I thought that would be obvious from the context as a native app that needs
online access isn't much better on the subway than a webapp.

------
wouterinho
PPK is an idealist. Applications need to make money. Web applications on the
iPhone are slow and have less functionality so they make less money.

------
c1sc0
The essence of the AppStore hovers around marketing & distribution, not
technology. Apple set up a great distribution channel, making it super-easy
for developers to get paid & they are throwing in some free promotion to boot.
In the end, it's about money: can you afford the opportunity cost of _not_
being present on the AppStore & make money _right now_? What's the cost of
promoting your WebKit app going to be? Apple convinced people that it is ok to
pay a little money for simple apps that run on their mobile phone. _That_ was
Apple's genius move, not the technology that makes iPhone apps tick. If you
simply follow the money the whole AppStore debacle becomes a lot clearer.

------
BigZaphod
_But instead, iPhone developers are eagerly bending over begging Apple for
more because of their myopic obsession with bad APIs, the twin geekgasms of
both objecty stuff and C, bloated SDKs, impossible layout mechanisms, and all
the rest of the archaic nonsense we’re going to have to rid the mobile Web of
in the next few years._

It's pretty clear he's never developed with Objective-C, Cocoa/UIKit, etc. if
he's calling it a bloated and bad API. UIKit in particular is fresh, clean,
and very nice overall, IMO. (I spent years in Javascript/HTML/CSS, moved to
the iPhone for awhile and worked on some major projects, and recently started
developing an app on Cocoa for OSX - which is a lot more crusty than the
iPhone.)

I also find it somewhat ironic that he talks about "impossible layout
mechanisms" whereas almost every time I've been involved with a webapp I've
hit upon some tricky layout requirement that is a pain in the ass because of
CSS' builtin assumptions.

This part reads like satire...

------
pc
Worthless linkbait, and misses the point entirely. Namely: how many iPhone
developers are making decent revenue from a web app?

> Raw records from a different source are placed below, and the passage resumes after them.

/-! ### `setWale` -/

@[simp] theorem State.setWale_agenda (s : State) (w : Nat) (x : Wale) : (s.setWale w x).agenda = s.agenda := rfl
@[simp] theorem State.setWale_cur (s : State) (w : Nat) (x : Wale) : (s.setWale w x).cur = s.cur := rfl
@[simp] theorem State.setWale_order (s : State) (w : Nat) (x : Wale) : (s.setWale w x).order = s.order := rfl
@[simp] theorem State.setWale_turn (s : State) (w : Nat) (x : Wale) : (s.setWale w x).turn = s.turn := rfl
@[simp] theorem State.setWale_free (s : State) (w : Nat) (x : Wale) : (s.setWale w x).free = s.free := rfl
@[simp] theorem State.setWale_wales (s : State) (w : Nat) (x : Wale) : (s.setWale w x).wales = Sparse.put s.wales w x := rfl
@[simp] theorem State.setWale_hoops (s : State) (w : Nat) (x : Wale) : (s.setWale w x).hoops = s.hoops := rfl
@[simp] theorem State.setWale_skeins (s : State) (w : Nat) (x : Wale) : (s.setWale w x).skeins = s.skeins := rfl
@[simp] theorem State.setWale_baskets (s : State) (w : Nat) (x : Wale) : (s.setWale w x).baskets = s.baskets := rfl
@[simp] theorem State.setWale_cmds (s : State) (w : Nat) (x : Wale) : (s.setWale w x).cmds = s.cmds := rfl
@[simp] theorem State.setWale_owed (s : State) (w : Nat) (x : Wale) : (s.setWale w x).owed = s.owed := rfl
@[simp] theorem State.setWale_nextId (s : State) (w : Nat) (x : Wale) : (s.setWale w x).nextId = s.nextId := rfl
@[simp] theorem State.setWale_nextPlace (s : State) (w : Nat) (x : Wale) : (s.setWale w x).nextPlace = s.nextPlace := rfl
@[simp] theorem State.setWale_mem (s : State) (w : Nat) (x : Wale) : (s.setWale w x).mem = s.mem := rfl
@[simp] theorem State.setWale_lines (s : State) (w : Nat) (x : Wale) : (s.setWale w x).lines = s.lines := rfl
@[simp] theorem State.setWale_epoch (s : State) (w : Nat) (x : Wale) : (s.setWale w x).epoch = s.epoch := rfl
@[simp] theorem State.setWale_unpub (s : State) (w : Nat) (x : Wale) : (s.setWale w x).unpub = s.unpub := rfl
@[simp] theorem State.setWale_icache (s : State) (w : Nat) (x : Wale) : (s.setWale w x).icache = s.icache := rfl
@[simp] theorem State.setWale_spad (s : State) (w : Nat) (x : Wale) : (s.setWale w x).spad = s.spad := rfl
@[simp] theorem State.setWale_priv (s : State) (w : Nat) (x : Wale) : (s.setWale w x).priv = s.priv := rfl
@[simp] theorem State.setWale_retired (s : State) (w : Nat) (x : Wale) : (s.setWale w x).retired = s.retired := rfl
@[simp] theorem State.setWale_dies (s : State) (w : Nat) (x : Wale) : (s.setWale w x).dies = s.dies := rfl
@[simp] theorem State.setWale_regs (s : State) (w : Nat) (x : Wale) : (s.setWale w x).regs = s.regs := rfl
@[simp] theorem State.setWale_partMap (s : State) (w : Nat) (x : Wale) : (s.setWale w x).partMap = s.partMap := rfl
@[simp] theorem State.setWale_partPending (s : State) (w : Nat) (x : Wale) : (s.setWale w x).partPending = s.partPending := rfl
@[simp] theorem State.setWale_nodes (s : State) (w : Nat) (x : Wale) : (s.setWale w x).nodes = s.nodes := rfl
@[simp] theorem State.setWale_pageReqs (s : State) (w : Nat) (x : Wale) : (s.setWale w x).pageReqs = s.pageReqs := rfl
@[simp] theorem State.setWale_dieUp (s : State) (w : Nat) (x : Wale) : (s.setWale w x).dieUp = s.dieUp := rfl
@[simp] theorem State.setWale_dieEpoch (s : State) (w : Nat) (x : Wale) : (s.setWale w x).dieEpoch = s.dieEpoch := rfl
@[simp] theorem State.setWale_warm (s : State) (w : Nat) (x : Wale) : (s.setWale w x).warm = s.warm := rfl
@[simp] theorem State.setWale_links (s : State) (w : Nat) (x : Wale) : (s.setWale w x).links = s.links := rfl
@[simp] theorem State.setWale_grants (s : State) (w : Nat) (x : Wale) : (s.setWale w x).grants = s.grants := rfl
@[simp] theorem State.setWale_peerEpochs (s : State) (w : Nat) (x : Wale) : (s.setWale w x).peerEpochs = s.peerEpochs := rfl
@[simp] theorem State.setWale_peerGrants (s : State) (w : Nat) (x : Wale) : (s.setWale w x).peerGrants = s.peerGrants := rfl
@[simp] theorem State.setWale_peerOut (s : State) (w : Nat) (x : Wale) : (s.setWale w x).peerOut = s.peerOut := rfl
@[simp] theorem State.setWale_poisoned (s : State) (w : Nat) (x : Wale) : (s.setWale w x).poisoned = s.poisoned := rfl
@[simp] theorem State.setWale_ctxRuns (s : State) (w : Nat) (x : Wale) : (s.setWale w x).ctxRuns = s.ctxRuns := rfl
@[simp] theorem State.setWale_wsOp (s : State) (w : Nat) (x : Wale) : (s.setWale w x).wsOp = s.wsOp := rfl
@[simp] theorem State.setWale_closed (s : State) (w : Nat) (x : Wale) : (s.setWale w x).closed = s.closed := rfl
@[simp] theorem State.setWale_flr (s : State) (w : Nat) (x : Wale) : (s.setWale w x).flr = s.flr := rfl
@[simp] theorem State.setWale_rr (s : State) (w : Nat) (x : Wale) : (s.setWale w x).rr = s.rr := rfl
@[simp] theorem State.setWale_sigWaits (s : State) (w : Nat) (x : Wale) : (s.setWale w x).sigWaits = s.sigWaits := rfl
@[simp] theorem State.setWale_worlds (s : State) (w : Nat) (x : Wale) : (s.setWale w x).worlds = s.worlds := rfl
@[simp] theorem State.setWale_svn (s : State) (w : Nat) (x : Wale) : (s.setWale w x).svn = s.svn := rfl
@[simp] theorem State.setWale_peerReply (s : State) (w : Nat) (x : Wale) : (s.setWale w x).peerReply = s.peerReply := rfl
@[simp] theorem State.setWale_telem (s : State) (w : Nat) (x : Wale) : (s.setWale w x).telem = s.telem := rfl
@[simp] theorem State.setWale_usTime (s : State) (w : Nat) (x : Wale) : (s.setWale w x).usTime = s.usTime := rfl
@[simp] theorem State.setWale_prot (s : State) (w : Nat) (x : Wale) : (s.setWale w x).prot = s.prot := rfl
@[simp] theorem State.setWale_pluginStopped (s : State) (w : Nat) (x : Wale) : (s.setWale w x).pluginStopped = s.pluginStopped := rfl
@[simp] theorem State.setWale_fatal (s : State) (w : Nat) (x : Wale) : (s.setWale w x).fatal = s.fatal := rfl
@[simp] theorem State.setWale_dumping (s : State) (w : Nat) (x : Wale) : (s.setWale w x).dumping = s.dumping := rfl
@[simp] theorem State.setWale_rstGo (s : State) (w : Nat) (x : Wale) : (s.setWale w x).rstGo = s.rstGo := rfl
@[simp] theorem State.setWale_collInst (s : State) (w : Nat) (x : Wale) : (s.setWale w x).collInst = s.collInst := rfl
@[simp] theorem State.setWale_hostRead (s : State) (w : Nat) (x : Wale) : (s.setWale w x).hostRead = s.hostRead := rfl
@[simp] theorem State.setWale_msix (s : State) (w : Nat) (x : Wale) : (s.setWale w x).msix = s.msix := rfl
@[simp] theorem State.setWale_aer (s : State) (w : Nat) (x : Wale) : (s.setWale w x).aer = s.aer := rfl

Mobile Safari could be the most powerful web experience in the world, but
without a simple, trusted payment mechanism, it'll be largely ignored by
"stupid" iPhone developers.

------
asciilifeform
> developers could just use Web technologies and create Web apps instead of
> native apps

Audio. QED

(Not to mention the iPod Touch, often used out of wireless range.)

------
storborg
This article could be written much less offensively as, "The appcache in
iPhone OS > 2.1 means web apps don't have to be second-class citizens." As it
is, it makes some strong assertions but fails to actually educate developers.

That said, I agree with most of the points in this article, but I think the
biggest reason why the App Store will continue to be the authority for iPhone
apps is simple: it's a total pain to enter credit card payment information on
your phone.

Until someone changes that, nobody will want to pay $0.99 for even a
spectacularly good web app. Perhaps the solution is to use a more common
payment system, like Amazon or Paypal credentials.

------
pvandehaar
Summary: "Webapps are almost as good as Native Apps in many ways."

The author reveals no advantages of webapps over a good AppStore that allows
3rd-party software sources. He is simply angry that he doesn't get enough
attention as a web developer, not especially different from the complaint of a
three year old child, though with the language of a nine year old.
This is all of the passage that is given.